FISPA便り「『いき』だった『まとふ』のショー」

 これまで数多くのファッションショーを見てきましたが、去る3月21日に東京・芝の増上寺で開かれた「まとふ」のショーは、忘れられないショーになることは間違いありません。作品はもちろんですが、何と言っても、ショー会場が関東における浄土教学の殿堂であり、徳川家の菩提寺でもある大寺院の境内だったのです。

 「まとふ」の堀畑裕之・関口真希子さんは、かねて「日本の美」を追求しています。忘れかけた日本の美意識を現代の目線で取り上げる「日本の眼」シリーズは、「慶長の美」以来、今回で15回目です。そのテーマは、日本の美の王道そのものである「いき」。

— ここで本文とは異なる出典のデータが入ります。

-- ==== Sys2Proof/Tests/Slice0.lean ====
section
/-! SUPPORT. Tests. Expected values come from the spec: the encodings of 30_encoding.md (R51, R55) written out bit by bit,
and the vectors of 95_test_vectors.md, named by their ids. The witnesses show, for every obligation with hypotheses, a
concrete input that meets them together, clause by clause, at the boundary of its range where it has one. -/

namespace Sys2Proof.Tests

open Sys2Proof
open Sys2Proof.Machine

/-! ### WellFormed refuses -/

theorem test_wf_ldi_reg8_refused : (Instr.ldi 8 1).wellFormed = false := by decide
theorem test_wf_prn_reg8_refused : (Instr.prn 8).wellFormed = false := by decide
theorem test_wf_add_regA8_refused : (Instr.add 8 0).wellFormed = false := by decide
theorem test_wf_add_regB8_refused : (Instr.add 0 8).wellFormed = false := by decide
theorem test_wf_mul_regA8_refused : (Instr.mul 8 0).wellFormed = false := by decide
theorem test_wf_mul_regB255_refused : (Instr.mul 0 255).wellFormed = false := by decide
theorem test_wf_push_reg8_refused : (Instr.push 8).wellFormed = false := by decide
theorem test_wf_pop_reg128_refused : (Instr.pop 128).wellFormed = false := by decide
theorem test_wf_call_reg8_refused : (Instr.call 8).wellFormed = false := by decide
theorem test_wf_cmp_regA8_refused : (Instr.cmp 8 0).wellFormed = false := by decide
theorem test_wf_cmp_regB8_refused : (Instr.cmp 0 8).wellFormed = false := by decide
theorem test_wf_jmp_reg8_refused : (Instr.jmp 8).wellFormed = false := by decide
theorem test_wf_jeq_reg9_refused : (Instr.jeq 9).wellFormed = false := by decide
theorem test_wf_jne_reg8_refused : (Instr.jne 8).wellFormed = false := by decide
theorem test_wf_ldi_any_immediate : ∀ imm : Byte, (Instr.ldi 7 imm).wellFormed = true := by decide

/-! ### Decoding: one word per constructor, written from R51 and R55; the first byte is the low one -/

theorem test_decode_ldi : decodeTableWord 24 0b00001000_00000000_10000010 = some (.ldi 0 8) := by decide
theorem test_decode_prn : decodeTableWord 16 0b00000111_01000111 = some (.prn 7) := by decide
theorem test_decode_add : decodeTableWord 24 0b00000001_00000111_10100000 = some (.add 7 1) := by decide
theorem test_decode_mul : decodeTableWord 24 0b00000110_00000011_10100010 = some (.mul 3 6) := by decide
theorem test_decode_push : decodeTableWord 16 0b00000101_01000101 = some (.push 5) := by decide
theorem test_decode_pop : decodeTableWord 16 0b00000100_01000110 = some (.pop 4) := by decide
theorem test_decode_call : decodeTableWord 16 0b00000001_01010000 = some (.call 1) := by decide
theorem test_decode_ret : decodeTableWord 8 0b00010001 = some .ret := by decide
theorem test_decode_cmp : decodeTableWord 24 0b00000010_00000000_10100111 = some (.cmp 0 2) := by decide
theorem test_decode_jmp : decodeTableWord 16 0b00000010_01010100 = some (.jmp 2) := by decide
theorem test_decode_jeq : decodeTableWord 16 0b00000010_01010101 = some (.jeq 2) := by decide
theorem test_decode_jne : decodeTableWord 16 0b00000011_01010110 = some (.jne 3) := by decide
theorem test_decode_hlt : decodeTableWord 8 0b00000001 = some .hlt := by decide

/-- Part 4: register byte 8 beside 7. -/
theorem test_decode_refuses_register8 :
    decode OpcodeMap.default [0x47, 0x08] = .error .invalidRegister ∧
    decode OpcodeMap.default [0x47, 0x07] = .ok (.prn 7, []) := by decide

/-- Part 4, F1, F4: 0x00 and 0x48 are no opcodes. -/
theorem test_decode_refuses_unknown :
    decode OpcodeMap.default [0x00] = .error .unknownOpcode ∧
    decode OpcodeMap.default [0x48, 0x00] = .error .unknownOpcode := by decide

/-- T5: a missing second operand is found before the first is validated. -/
theorem test_decode_missing_operand_first :
    decode OpcodeMap.default [0xA0, 0x09] = .error .missingOperand := by decide

/-- R55: the default opcode bytes are pairwise different. -/
theorem test_default_opcodes_injective : OpcodeMap.default.Injective := by decide

/-! ### A state for one step -/

/-- The machine booted with a program under the default parameters. -/
def booted (bytes : List Byte) : State := (boot defaultStackTop OpcodeMap.default bytes).getD State.reset

/-- Registers set over a state. -/
def withRegs (l : List (Reg × Byte)) (s : State) : State := l.foldl (fun t p => t.setReg p.1 p.2) s

/-- The state is the next one and holds `p`. -/
def nextHas (o : Host.Outcome State Fault Refusal) (p : State → Bool) : Bool :=
  match o with
  | .next t => p t
  | .fault _ => false
  | .refused _ => false

/-- J1 to J11: an instruction at 10, `x[2]` = 40, and flags. -/
def atTen (op reg : Byte) (f : Flags) : State :=
  { withRegs [(2, 40)] (booted [0, 0, 0, 0, 0, 0, 0, 0, 0, 0, op, reg]) with pc := 10, flags := f }

/-- K4, H2, T1 to T8: a loaded 256-byte image that is 0 but for the bytes at `a`, with `pc` there. -/
def atTop (a : Nat) (bytes : List Byte) : State :=
  { State.reset with
    mem := storeBytes [] a bytes, pc := a, config := { State.reset.config with progLen := 256 } }

/-! ### One step of each instruction -/

/-- L4 -/
theorem test_ldi_L4 : nextHas (step (booted [0x82, 0x07, 0x10]))
    fun t => t.sp == 16 && t.pc == 3 && t.run == .running && t.flags == State.reset.flags := by decide

/-- L5 -/
theorem test_ldi_L5 : nextHas (step (booted [0x82, 0x08, 0x01]))
    fun t => t == { booted [0x82, 0x08, 0x01] with run := .faulted .invalidRegister } := by decide

/-- L8 -/
theorem test_prn_L8 : nextHas (step (withRegs [(1, 255)] (booted [0x47, 0x01])))
    fun t => t.out == [255] && t.pc == 2 && t.outputLines == ["255"] := by decide

/-- L10 -/
theorem test_prn_L10 : nextHas (step (booted [0x47, 0x08]))
    fun t => t.out == [] && t.pc == 0 && t.run == .faulted .invalidRegister := by decide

 「いき」をテーマに選んだのは、「日本の美意識、特に生き方の美学のなかで避けて通れない、また、決して他の言葉に言い換えることができないから」だそうです。

 「4色の糸をつないで1本のたて糸にし、多彩な縞を表現した織物」や「雪のつもった竹林で、縦にしなやかに伸びる青竹」のようなジャカード、「揺れる草の模様の紋塩瀬」などを駆使した作品は、「まとふ」の代表的な長着を軸に、いつになくシャープなラインが凛とした雰囲気を醸し出していました。そして、ふとした瞬間にちらりと見える裏地はポップでグラフィカルなプリント。

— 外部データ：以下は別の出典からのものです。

-- ==== Sys2Proof/Machine/State.lean ====
section
/-! DEFINITION. The state of the block, as plain data: everything the spec gives the module, and the queue of
commands. Each field's docstring ends with its width, the rule and file of spec/ that name it, and its value in
`State.reset`, which is an unpowered module as shipped (log entry 2). -/

namespace Sys2Proof.Machine

/-- Bytes by address, sorted by address, no entry zero (an unlisted address reads zero, log entry 3). -/
abbrev Memory := List Host.Cell

/-! ### Enumerations -/

/-- Device state (R413). -/
inductive DevState where
  | off | staging | ready | readyDegraded | failed | recovery | haltedCoolant | maintenance
  deriving DecidableEq, Repr

/-- State of a resource in the admission view (R19). -/
inductive Fence where
  | usable | fencing | fenced
  deriving DecidableEq, Repr

/-- Mark of a hoop in the admission view (R19, R410): its 16th core is being withdrawn, or the hoop is FENCING or
FENCED. -/
inductive HoopMark where
  | usable | core16 | fencing | fenced
  deriving DecidableEq, Repr

/-- Wheel state (OD 20.1w4, R462). -/
inductive WheelState where
  | usable | fencing | fenced | disabled
  deriving DecidableEq, Repr

/-- Hinge port state (R295, OD 22.2pp). -/
inductive PortState where
  | down | up4 | up2 | retraining | fencing | fenced
  deriving DecidableEq, Repr

/-- Far port state (OD 21.1p2, R462). -/
inductive FarState where
  | off | usable | fencing | fenced | training
  deriving DecidableEq, Repr

/-- Firmware slot state (R469, R493). -/
inductive SlotState where
  | empty | loaded | active | pending | onTrial | failed
  deriving DecidableEq, Repr

/-- Halt cause (OD 10.030, R394). -/
inductive HaltCause where
  | none | flowLost | junctionTrip
  deriving DecidableEq, Repr

/-- Replan state of a wheel (OD 12.012, R411). -/
inductive ReplanState where
  | none | done | interrupted | aborted | due | overdue
  deriving DecidableEq, Repr

/-- Image state in the directory (OD 40.030, R468). -/
inductive ImageState where
  | capturing | durable | restorable | bad | oldFormat
  deriving DecidableEq, Repr

/-- What a task of a step has come to (R174 to R178): loaded in a slot, started, or ended with a status code of R178. -/
inductive TaskPhase where
  | loaded | started | ended (status : Nat)
  deriving DecidableEq, Repr

/-- What a descriptor of a started task has come to: waiting, begun, its work complete and its signal due (R104),
signalled, or ended by a fault (R119). -/
inductive DescPhase where
  | waiting | begun | worked | signalled | faulted
  deriving DecidableEq, Repr

/-- State of a stash entry (R232, R236). -/
inductive StashState where
  | planned | openForward | openRecompute | demoted | released
  deriving DecidableEq, Repr

/-- Reset, disable, fence or end of a step: what runs drain then absorb (R426). -/
inductive DrainKind where
  | reset | disable | fence | stepEnd | retire | hostReset
  deriving DecidableEq, Repr

/-- A scope of drain then absorb (R425, R426, R428). -/
inductive Scope where
  | core (c : CoreId)
  | hoop (wheel hoop : Nat)
  | wheel (w : Nat)
  | device
  | deviceOff
  | port (p : Nat)
  | cave
  | recipe (handle : Nat)
  | capture
  deriving DecidableEq, Repr

/-- A resource that a recipe names and that the management plane withdraws (R19, R410). -/
inductive Res where
  | wheel (w : Nat)
  | vat (w : Nat)
  | shape (w rows cols : Nat)
  | hoop (w h : Nat)
  | core16 (w h : Nat)
  | port (p : Nat)
  | cave
  | near
  | updateEngines
  | cap (ceiling : Nat)
  deriving DecidableEq, Repr

/-- One change that an applied view update makes to the admission view (R18). -/
inductive ViewChange where
  | vatShape (w rows cols : Nat)
  | vatFence (w : Nat) (f : Fence)
  | wheel (w : Nat) (s : WheelState)
  | hoopCores (w h n : Nat)
  | port (p : Nat) (s : PortState)
  | far (p : Nat) (s : FarState)
  | caveCapacity (n : Nat)
  | nearUsable (n : Nat)
  | curdUsable (w n : Nat)
  | updateEngines (f : Fence)
  | capCeiling (n : Nat)
  | inletHot (b : Bool)
  /-- the cave as one resource (R149). -/
  | cave (f : Fence)
  /-- the mark of a hoop. -/
  | hoopMark (w h : Nat) (m : HoopMark)
  /-- a hoop takes a position map and its list of bad slots (R5, R400). -/
  | hoopMap (w h : Nat) (posMap bad : List Nat)
  /-- a vat takes the segment orders of its line map (R400, R406). -/
  | lineMap (w rowOrder colOrder : Nat)
  /-- the panes that a smaller shape withdraws are FENCING, or no pane is (R89, R410). -/
  | shrink (w : Nat) (shape : Option (Nat × Nat))
  deriving DecidableEq, Repr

 当日は、あいにくの雨模様でしたが、「いき」な作品が大伽藍を背景にした闇の中に浮かび上がっていました。雨もまた、「いき」と言うべきでしょうか。

 以前もこのコラムで書きましたが、筆者は、かねて、故・多田富雄東大名誉教授が喝破した日本の美の説を信奉しています。「自然の中に無数の神をもつアニミズム、能や俳句に代表される象徴力、滅びゆくものへの共感のもののあはれ、それらを技術的に包み込む匠の技」がそれです。「まとふ」の作品は、(ご本人は否定するかもしれませんが)多田説の具現化だと思っています。

 「まとふ」の創造性をかきたててやまない日本の美。今後はどこに向かうのでしょうか。江戸時代の町人文化から生まれた「いき」が、IT革命で急変する現代社会にあって、新たな「いき」となることを期待したい思いです。なぜなら、「まとふ」によると「人情の機微に通じ、さりげなく相手の立場にたって『いきなはからい』ができる洗練された精神性が『いき』を完成させた」のですから。